* **WHAT IS BEING ASKED**:
Some entries follow. Reproduce exactly the lines starting at the one with "rcases hb with rfl | rfl" and stopping after the one with "boundary, or has. -/".

* **DATASET RECORDS**:
[Start of section]
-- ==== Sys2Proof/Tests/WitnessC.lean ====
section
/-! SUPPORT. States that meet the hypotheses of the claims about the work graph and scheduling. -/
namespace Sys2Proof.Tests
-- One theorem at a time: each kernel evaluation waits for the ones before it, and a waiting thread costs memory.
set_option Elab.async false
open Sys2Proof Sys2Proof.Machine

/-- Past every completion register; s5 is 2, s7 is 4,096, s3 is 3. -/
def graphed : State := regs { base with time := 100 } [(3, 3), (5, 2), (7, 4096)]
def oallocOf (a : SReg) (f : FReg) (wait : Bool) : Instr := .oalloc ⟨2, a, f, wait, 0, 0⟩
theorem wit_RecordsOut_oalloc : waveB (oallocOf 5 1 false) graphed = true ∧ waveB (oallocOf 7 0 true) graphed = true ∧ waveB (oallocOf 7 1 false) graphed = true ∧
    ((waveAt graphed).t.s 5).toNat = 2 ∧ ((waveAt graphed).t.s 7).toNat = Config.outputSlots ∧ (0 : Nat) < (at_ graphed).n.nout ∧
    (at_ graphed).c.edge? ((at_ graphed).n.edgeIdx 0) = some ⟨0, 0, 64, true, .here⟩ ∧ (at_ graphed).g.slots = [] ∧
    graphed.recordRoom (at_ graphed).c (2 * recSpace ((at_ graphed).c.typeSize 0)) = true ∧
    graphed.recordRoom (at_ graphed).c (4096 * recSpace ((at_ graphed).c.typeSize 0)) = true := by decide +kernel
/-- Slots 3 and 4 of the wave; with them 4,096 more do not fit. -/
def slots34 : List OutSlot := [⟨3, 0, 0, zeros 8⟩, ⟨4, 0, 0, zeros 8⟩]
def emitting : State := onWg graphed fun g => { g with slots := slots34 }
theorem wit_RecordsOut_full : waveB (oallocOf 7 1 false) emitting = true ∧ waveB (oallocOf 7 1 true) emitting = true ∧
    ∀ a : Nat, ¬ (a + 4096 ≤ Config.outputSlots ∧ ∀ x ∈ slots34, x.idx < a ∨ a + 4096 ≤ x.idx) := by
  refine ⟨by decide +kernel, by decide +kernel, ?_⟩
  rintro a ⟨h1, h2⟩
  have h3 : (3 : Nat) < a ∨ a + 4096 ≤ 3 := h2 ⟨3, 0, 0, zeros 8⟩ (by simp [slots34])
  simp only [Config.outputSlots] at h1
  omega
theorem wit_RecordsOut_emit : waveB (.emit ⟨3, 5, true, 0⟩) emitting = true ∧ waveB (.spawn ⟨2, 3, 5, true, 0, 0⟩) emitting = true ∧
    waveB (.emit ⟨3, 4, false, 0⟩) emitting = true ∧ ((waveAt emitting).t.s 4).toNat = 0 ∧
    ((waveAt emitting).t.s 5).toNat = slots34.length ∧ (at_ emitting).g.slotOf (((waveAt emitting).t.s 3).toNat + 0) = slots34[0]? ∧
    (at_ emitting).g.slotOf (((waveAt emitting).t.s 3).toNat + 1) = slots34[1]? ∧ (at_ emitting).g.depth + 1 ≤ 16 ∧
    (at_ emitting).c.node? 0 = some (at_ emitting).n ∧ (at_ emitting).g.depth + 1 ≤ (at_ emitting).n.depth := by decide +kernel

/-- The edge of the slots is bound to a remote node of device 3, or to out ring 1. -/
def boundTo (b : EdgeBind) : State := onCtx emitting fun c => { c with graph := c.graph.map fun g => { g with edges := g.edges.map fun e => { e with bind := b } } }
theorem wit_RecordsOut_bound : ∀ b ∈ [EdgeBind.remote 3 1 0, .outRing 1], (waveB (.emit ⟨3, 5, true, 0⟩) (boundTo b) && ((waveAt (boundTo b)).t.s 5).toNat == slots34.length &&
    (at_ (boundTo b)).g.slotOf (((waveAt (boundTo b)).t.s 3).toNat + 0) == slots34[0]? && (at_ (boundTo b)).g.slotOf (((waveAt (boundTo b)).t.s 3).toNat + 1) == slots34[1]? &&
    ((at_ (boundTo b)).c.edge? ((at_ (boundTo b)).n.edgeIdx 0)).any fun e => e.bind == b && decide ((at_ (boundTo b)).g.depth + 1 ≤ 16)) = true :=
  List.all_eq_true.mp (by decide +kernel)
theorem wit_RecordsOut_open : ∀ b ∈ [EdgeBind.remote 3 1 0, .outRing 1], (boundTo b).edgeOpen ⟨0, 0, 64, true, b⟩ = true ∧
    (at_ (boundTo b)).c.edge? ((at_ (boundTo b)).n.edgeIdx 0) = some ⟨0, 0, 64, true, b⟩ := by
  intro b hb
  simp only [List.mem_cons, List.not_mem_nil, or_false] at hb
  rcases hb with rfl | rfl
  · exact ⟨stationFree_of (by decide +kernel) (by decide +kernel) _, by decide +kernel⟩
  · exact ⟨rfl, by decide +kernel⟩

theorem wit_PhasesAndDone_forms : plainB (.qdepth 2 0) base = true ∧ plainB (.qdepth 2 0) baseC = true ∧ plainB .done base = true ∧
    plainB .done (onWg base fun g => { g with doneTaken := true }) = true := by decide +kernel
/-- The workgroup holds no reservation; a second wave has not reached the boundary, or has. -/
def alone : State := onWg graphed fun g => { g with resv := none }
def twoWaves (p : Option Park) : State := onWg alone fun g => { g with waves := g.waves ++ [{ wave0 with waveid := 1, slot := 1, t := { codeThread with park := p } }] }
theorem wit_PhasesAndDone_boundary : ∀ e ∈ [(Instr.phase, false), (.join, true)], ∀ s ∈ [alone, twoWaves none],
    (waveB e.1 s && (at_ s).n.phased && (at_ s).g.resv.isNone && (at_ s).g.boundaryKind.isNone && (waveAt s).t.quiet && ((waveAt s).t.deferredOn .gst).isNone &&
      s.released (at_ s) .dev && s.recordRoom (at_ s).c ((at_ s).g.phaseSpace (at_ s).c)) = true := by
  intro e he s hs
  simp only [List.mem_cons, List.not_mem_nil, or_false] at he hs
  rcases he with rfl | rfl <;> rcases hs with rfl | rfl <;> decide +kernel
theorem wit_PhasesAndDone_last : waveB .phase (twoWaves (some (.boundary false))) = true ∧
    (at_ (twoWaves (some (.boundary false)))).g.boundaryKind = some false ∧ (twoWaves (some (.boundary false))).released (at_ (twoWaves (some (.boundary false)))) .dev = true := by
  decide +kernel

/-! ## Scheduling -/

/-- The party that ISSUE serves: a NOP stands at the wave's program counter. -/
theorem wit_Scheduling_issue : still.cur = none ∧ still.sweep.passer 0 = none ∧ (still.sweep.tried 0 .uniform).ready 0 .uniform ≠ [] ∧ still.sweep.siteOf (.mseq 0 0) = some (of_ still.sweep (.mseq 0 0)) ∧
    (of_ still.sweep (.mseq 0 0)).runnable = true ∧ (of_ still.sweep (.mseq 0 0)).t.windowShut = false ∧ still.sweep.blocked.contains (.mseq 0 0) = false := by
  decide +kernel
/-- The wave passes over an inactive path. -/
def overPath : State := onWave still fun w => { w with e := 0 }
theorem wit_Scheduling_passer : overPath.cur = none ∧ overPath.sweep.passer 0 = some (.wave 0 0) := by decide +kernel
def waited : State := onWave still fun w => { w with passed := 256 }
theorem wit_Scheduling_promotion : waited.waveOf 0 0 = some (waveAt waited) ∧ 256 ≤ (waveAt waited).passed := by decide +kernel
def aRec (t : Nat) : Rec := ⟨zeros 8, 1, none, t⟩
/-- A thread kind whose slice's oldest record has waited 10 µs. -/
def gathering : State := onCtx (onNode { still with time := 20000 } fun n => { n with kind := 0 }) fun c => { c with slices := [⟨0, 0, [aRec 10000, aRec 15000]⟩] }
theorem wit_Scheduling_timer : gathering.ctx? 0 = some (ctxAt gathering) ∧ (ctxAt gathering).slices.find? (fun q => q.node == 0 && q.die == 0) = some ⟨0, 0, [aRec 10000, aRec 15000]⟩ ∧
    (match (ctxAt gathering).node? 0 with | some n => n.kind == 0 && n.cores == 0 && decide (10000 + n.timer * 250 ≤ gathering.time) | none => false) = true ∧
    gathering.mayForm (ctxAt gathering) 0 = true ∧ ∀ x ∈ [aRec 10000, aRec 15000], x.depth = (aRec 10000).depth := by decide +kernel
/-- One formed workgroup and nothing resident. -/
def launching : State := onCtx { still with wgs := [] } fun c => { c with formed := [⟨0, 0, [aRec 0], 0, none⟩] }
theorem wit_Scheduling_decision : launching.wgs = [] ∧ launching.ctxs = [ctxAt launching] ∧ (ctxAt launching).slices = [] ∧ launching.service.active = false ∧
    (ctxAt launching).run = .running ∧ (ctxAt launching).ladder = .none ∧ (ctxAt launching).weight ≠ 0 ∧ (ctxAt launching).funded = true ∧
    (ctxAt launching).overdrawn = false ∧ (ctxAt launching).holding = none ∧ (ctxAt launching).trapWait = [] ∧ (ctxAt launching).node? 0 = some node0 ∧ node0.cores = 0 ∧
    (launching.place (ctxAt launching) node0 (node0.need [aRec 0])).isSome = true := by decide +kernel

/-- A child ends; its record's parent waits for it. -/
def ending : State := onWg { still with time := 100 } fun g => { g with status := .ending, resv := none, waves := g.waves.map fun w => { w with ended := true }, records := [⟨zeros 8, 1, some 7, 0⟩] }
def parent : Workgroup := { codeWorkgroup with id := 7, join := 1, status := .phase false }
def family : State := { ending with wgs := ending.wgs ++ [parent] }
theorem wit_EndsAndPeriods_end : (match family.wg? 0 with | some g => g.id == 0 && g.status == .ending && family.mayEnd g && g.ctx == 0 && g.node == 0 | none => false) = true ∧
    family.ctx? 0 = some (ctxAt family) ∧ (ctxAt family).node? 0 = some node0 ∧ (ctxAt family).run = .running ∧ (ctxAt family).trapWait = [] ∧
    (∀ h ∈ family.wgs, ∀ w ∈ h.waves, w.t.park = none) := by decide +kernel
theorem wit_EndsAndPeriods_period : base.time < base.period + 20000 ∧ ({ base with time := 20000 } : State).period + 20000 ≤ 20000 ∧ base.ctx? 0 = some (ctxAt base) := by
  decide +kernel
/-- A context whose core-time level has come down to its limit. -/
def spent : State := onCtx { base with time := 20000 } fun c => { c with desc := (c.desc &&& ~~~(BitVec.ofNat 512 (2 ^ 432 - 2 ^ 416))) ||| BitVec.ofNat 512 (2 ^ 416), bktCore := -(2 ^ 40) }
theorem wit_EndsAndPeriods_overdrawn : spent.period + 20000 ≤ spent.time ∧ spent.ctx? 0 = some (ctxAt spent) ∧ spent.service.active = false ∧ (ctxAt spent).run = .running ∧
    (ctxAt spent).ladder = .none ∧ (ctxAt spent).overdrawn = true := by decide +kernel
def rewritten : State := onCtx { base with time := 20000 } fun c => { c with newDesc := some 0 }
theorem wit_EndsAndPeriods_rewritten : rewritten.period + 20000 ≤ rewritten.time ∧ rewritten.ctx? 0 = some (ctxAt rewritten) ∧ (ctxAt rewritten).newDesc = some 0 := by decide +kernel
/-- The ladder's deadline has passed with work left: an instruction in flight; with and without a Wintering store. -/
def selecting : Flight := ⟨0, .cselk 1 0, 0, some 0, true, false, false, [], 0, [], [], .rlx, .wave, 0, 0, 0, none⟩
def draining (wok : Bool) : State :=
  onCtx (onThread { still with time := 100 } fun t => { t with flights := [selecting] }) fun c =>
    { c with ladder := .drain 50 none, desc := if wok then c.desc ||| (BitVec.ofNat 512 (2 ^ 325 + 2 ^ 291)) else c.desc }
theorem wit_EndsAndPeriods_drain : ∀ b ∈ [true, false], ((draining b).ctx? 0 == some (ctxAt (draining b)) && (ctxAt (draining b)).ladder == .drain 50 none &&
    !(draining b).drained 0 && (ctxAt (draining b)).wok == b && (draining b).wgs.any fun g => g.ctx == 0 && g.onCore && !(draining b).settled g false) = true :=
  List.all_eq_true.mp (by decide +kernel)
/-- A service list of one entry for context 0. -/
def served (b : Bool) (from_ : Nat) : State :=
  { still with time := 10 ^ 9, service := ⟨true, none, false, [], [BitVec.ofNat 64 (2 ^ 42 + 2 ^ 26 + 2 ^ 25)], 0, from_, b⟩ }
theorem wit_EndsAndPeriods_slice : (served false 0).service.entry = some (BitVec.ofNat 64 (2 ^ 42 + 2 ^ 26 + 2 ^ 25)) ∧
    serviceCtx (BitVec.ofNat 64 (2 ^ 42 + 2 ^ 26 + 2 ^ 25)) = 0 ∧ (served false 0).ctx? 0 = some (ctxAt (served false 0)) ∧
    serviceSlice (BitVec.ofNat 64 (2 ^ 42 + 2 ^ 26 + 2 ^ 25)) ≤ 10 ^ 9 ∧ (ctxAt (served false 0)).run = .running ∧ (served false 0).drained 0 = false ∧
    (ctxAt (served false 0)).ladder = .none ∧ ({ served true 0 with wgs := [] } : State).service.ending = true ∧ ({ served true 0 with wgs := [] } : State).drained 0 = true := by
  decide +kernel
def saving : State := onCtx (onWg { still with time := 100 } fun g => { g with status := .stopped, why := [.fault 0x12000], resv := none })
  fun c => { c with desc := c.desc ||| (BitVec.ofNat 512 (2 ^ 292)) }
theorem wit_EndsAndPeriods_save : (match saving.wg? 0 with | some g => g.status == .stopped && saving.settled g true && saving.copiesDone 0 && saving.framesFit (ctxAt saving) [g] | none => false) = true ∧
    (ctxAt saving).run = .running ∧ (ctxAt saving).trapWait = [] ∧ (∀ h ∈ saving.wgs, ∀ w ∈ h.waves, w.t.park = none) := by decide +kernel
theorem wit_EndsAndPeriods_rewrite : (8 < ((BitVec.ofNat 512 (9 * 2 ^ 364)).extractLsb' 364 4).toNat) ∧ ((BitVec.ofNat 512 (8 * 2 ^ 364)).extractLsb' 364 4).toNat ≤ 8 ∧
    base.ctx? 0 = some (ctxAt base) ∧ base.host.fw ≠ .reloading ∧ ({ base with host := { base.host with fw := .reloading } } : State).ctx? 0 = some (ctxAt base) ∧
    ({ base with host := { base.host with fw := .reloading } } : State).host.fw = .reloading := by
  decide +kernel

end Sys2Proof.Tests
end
[End of section]
[Start of section]
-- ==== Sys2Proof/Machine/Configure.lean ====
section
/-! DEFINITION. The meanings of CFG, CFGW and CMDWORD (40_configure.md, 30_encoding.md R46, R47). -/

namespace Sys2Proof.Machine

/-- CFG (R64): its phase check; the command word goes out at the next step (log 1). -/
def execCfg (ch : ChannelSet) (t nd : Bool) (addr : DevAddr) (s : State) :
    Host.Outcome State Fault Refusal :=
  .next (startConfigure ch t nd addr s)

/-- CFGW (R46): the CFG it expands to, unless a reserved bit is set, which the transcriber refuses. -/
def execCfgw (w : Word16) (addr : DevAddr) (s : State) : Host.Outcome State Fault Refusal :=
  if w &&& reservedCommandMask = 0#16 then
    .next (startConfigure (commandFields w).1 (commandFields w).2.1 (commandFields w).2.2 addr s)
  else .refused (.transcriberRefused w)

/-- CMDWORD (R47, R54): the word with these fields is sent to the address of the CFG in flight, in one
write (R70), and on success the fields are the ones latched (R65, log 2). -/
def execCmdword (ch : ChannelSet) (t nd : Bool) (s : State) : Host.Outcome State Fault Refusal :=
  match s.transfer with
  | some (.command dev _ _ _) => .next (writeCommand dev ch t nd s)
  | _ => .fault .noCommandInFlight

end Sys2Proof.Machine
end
[End of section]
* **ANSWER AREA**:
  rcases hb with rfl | rfl
  · exact ⟨stationFree_of (by decide +kernel) (by decide +kernel) _, by decide +kernel⟩
  · exact ⟨rfl, by decide +kernel⟩

theorem wit_PhasesAndDone_forms : plainB (.qdepth 2 0) base = true ∧ plainB (.qdepth 2 0) baseC = true ∧ plainB .done base = true ∧
    plainB .done (onWg base fun g => { g with doneTaken := true }) = true := by decide +kernel
/-- The workgroup holds no reservation; a second wave has not reached the boundary, or has. -/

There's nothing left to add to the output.